[Source records]
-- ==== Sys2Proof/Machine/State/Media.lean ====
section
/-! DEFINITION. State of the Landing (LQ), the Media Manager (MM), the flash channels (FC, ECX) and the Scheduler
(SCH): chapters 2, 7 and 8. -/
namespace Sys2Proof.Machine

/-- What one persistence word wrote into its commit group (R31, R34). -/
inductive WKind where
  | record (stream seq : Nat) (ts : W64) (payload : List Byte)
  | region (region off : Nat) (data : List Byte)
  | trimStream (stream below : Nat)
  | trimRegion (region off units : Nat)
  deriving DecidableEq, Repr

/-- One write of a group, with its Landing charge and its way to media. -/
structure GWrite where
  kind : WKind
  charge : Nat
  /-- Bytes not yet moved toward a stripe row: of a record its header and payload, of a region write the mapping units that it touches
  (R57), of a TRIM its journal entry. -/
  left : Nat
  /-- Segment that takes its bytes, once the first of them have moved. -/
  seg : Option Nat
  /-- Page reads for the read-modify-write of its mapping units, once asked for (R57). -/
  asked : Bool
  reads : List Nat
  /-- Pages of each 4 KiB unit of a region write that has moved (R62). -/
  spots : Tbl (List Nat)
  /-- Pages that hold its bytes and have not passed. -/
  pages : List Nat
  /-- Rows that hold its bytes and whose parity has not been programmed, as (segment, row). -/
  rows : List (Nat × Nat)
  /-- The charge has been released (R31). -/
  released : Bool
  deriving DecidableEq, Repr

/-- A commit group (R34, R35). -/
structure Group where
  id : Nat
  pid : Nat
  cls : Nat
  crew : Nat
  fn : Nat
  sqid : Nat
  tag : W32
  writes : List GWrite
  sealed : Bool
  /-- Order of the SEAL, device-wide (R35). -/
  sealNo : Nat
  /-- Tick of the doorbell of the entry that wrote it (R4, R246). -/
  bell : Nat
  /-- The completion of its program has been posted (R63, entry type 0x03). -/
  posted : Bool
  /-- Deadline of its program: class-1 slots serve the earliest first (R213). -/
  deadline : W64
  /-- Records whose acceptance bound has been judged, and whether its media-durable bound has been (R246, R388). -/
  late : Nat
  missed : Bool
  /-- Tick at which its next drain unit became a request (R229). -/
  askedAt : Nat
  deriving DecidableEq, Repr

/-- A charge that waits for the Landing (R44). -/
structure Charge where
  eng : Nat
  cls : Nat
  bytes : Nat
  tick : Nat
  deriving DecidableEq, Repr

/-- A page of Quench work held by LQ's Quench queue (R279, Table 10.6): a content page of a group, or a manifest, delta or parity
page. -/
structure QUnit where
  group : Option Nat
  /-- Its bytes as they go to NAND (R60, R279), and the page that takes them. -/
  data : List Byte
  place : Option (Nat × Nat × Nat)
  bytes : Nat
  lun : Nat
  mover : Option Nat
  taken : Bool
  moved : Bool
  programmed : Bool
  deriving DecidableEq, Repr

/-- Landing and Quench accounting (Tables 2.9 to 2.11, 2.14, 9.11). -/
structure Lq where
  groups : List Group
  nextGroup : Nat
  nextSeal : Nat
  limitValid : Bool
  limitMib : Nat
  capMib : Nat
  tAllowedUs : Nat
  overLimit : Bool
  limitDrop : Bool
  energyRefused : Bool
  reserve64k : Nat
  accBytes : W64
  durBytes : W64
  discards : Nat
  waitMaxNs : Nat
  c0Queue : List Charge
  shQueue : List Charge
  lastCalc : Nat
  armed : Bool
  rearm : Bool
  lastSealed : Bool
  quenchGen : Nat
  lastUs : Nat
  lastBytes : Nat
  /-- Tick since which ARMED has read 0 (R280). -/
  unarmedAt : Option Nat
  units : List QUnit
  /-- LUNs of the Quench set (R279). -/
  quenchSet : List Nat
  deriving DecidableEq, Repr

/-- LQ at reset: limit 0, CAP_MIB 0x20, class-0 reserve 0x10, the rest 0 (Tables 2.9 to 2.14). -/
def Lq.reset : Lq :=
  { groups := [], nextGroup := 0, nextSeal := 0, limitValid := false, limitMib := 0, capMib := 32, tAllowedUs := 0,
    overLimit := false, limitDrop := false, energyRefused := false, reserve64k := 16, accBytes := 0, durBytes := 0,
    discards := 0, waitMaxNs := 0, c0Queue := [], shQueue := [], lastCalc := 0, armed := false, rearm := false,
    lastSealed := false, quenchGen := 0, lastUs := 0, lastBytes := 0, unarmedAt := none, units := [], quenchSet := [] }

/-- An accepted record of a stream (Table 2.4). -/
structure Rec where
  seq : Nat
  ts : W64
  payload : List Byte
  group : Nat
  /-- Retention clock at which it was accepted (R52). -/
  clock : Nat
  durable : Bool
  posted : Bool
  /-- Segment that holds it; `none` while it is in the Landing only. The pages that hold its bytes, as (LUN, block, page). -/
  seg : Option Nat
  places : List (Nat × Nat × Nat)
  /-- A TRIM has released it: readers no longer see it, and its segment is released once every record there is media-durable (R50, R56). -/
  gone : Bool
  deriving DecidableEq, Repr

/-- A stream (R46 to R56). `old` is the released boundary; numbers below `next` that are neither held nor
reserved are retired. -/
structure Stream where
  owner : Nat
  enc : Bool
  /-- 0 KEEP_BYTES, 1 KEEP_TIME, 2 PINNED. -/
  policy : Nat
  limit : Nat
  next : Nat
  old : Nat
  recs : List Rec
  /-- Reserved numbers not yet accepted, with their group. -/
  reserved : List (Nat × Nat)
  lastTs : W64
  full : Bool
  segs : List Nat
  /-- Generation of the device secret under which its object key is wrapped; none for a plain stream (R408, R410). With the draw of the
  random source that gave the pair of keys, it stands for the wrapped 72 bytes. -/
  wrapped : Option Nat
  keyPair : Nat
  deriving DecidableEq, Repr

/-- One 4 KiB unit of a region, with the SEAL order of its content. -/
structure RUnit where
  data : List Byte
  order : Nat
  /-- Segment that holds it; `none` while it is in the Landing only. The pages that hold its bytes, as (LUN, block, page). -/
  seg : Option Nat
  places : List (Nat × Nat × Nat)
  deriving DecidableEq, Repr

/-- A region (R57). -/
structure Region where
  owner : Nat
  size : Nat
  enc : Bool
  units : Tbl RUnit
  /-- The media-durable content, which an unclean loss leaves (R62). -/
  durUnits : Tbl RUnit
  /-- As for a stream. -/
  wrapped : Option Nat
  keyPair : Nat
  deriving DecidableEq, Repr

---

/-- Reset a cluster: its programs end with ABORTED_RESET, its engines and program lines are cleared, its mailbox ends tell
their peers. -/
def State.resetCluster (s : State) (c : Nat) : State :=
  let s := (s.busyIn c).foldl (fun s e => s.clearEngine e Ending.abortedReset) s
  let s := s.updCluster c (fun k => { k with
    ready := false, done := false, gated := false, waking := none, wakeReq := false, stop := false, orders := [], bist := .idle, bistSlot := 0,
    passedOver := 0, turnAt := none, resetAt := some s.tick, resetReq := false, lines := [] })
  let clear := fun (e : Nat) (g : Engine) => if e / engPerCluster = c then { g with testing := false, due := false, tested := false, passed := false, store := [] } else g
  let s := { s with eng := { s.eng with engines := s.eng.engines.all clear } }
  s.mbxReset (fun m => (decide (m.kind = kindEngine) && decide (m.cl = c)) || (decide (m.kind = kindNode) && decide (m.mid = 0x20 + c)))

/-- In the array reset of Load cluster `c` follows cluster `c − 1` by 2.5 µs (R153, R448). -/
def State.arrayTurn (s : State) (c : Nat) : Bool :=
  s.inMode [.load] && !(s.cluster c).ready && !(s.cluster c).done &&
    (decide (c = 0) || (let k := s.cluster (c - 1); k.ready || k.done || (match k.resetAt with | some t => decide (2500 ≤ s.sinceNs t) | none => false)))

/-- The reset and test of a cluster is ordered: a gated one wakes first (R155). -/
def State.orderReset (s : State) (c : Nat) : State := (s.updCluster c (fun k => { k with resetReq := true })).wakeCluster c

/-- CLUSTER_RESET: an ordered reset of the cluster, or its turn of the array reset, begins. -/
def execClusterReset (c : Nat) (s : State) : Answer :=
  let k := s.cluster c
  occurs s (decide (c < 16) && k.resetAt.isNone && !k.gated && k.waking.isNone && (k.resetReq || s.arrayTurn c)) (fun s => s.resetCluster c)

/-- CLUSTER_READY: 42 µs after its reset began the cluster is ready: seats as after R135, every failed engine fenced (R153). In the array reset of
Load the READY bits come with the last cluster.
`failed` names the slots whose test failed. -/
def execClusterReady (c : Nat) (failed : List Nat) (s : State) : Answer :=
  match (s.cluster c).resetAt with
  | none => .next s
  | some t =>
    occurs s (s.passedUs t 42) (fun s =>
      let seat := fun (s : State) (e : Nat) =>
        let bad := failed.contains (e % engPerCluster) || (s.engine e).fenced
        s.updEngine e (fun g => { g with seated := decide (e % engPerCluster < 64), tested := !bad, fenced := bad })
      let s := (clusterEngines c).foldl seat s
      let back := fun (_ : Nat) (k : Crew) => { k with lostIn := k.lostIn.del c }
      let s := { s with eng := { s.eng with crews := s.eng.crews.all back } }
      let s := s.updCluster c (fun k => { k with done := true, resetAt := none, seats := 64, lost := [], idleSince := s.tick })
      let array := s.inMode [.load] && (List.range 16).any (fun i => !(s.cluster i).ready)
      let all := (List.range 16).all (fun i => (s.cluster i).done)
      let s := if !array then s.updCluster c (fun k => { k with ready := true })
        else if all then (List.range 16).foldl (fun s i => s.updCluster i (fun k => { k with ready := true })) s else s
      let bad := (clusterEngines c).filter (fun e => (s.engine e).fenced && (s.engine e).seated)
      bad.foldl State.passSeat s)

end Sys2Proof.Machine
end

==

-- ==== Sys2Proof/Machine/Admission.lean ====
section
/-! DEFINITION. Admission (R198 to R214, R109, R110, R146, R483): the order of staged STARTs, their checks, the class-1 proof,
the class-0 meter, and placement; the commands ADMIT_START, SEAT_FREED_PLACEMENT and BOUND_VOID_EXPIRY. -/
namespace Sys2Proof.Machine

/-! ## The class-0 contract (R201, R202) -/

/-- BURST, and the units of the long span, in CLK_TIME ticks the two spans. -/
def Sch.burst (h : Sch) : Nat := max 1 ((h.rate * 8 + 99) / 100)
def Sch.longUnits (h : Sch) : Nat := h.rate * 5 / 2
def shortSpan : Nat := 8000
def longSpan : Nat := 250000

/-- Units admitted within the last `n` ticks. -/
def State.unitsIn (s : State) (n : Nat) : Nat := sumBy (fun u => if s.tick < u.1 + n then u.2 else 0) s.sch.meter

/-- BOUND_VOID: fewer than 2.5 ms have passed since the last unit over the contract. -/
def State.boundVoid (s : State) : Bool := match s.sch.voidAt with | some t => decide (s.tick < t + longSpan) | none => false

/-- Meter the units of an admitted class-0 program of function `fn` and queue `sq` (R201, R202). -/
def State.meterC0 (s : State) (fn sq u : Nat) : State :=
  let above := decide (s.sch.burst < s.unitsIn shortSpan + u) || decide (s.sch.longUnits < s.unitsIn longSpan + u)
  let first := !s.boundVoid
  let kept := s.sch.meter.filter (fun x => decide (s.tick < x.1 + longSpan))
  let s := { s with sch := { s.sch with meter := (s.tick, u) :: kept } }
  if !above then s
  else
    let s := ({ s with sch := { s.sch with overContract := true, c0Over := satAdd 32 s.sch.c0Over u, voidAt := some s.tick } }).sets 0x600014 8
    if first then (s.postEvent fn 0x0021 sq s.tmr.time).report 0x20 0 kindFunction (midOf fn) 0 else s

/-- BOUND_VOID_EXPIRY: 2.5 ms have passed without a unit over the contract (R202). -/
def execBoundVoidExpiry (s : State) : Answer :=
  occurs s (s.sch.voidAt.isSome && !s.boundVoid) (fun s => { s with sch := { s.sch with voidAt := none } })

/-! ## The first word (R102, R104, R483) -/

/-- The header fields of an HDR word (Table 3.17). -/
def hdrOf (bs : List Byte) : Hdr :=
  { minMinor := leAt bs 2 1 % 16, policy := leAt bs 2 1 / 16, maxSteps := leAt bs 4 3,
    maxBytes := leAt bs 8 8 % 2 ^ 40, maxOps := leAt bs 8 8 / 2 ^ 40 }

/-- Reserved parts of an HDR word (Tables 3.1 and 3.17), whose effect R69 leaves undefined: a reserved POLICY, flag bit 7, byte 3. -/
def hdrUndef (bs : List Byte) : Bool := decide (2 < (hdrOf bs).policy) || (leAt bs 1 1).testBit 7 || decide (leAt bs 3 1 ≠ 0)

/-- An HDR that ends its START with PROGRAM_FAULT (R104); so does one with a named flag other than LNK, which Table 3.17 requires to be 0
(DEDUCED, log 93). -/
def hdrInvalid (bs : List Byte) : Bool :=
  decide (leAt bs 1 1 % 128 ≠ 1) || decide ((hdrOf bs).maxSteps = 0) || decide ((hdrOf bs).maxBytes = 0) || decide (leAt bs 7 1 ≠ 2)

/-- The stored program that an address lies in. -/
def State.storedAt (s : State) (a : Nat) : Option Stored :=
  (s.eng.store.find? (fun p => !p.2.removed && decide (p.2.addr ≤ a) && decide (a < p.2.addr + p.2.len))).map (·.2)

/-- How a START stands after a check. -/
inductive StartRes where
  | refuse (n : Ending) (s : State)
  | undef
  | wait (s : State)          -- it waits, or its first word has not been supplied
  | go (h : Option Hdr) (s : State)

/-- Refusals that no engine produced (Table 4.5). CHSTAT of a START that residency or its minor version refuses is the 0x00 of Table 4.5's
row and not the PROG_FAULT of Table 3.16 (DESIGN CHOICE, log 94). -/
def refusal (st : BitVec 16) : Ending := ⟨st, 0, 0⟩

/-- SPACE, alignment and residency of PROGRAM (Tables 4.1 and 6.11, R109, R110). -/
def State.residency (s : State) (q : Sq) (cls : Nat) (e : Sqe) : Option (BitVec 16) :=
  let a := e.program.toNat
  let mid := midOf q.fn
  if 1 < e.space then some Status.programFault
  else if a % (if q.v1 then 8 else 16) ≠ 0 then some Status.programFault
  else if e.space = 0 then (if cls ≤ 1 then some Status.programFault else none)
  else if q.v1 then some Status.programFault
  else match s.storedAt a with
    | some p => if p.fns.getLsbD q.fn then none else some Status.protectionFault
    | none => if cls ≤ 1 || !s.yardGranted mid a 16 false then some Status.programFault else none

• _What is required_:
Scan the entries above for the line containing "-- ==== Sys2Proof/Machine/State/Media.lean", and copy it and all lines after it exactly, down to and including the line containing "inductive WKind where".

• _Exercise answer_:
-- ==== Sys2Proof/Machine/State/Media.lean ====
section
/-! DEFINITION. State of the Landing (LQ), the Media Manager (MM), the flash channels (FC, ECX) and the Scheduler
(SCH): chapters 2, 7 and 8. -/
namespace Sys2Proof.Machine

/-- What one persistence word wrote into its commit group (R31, R34). -/
inductive WKind where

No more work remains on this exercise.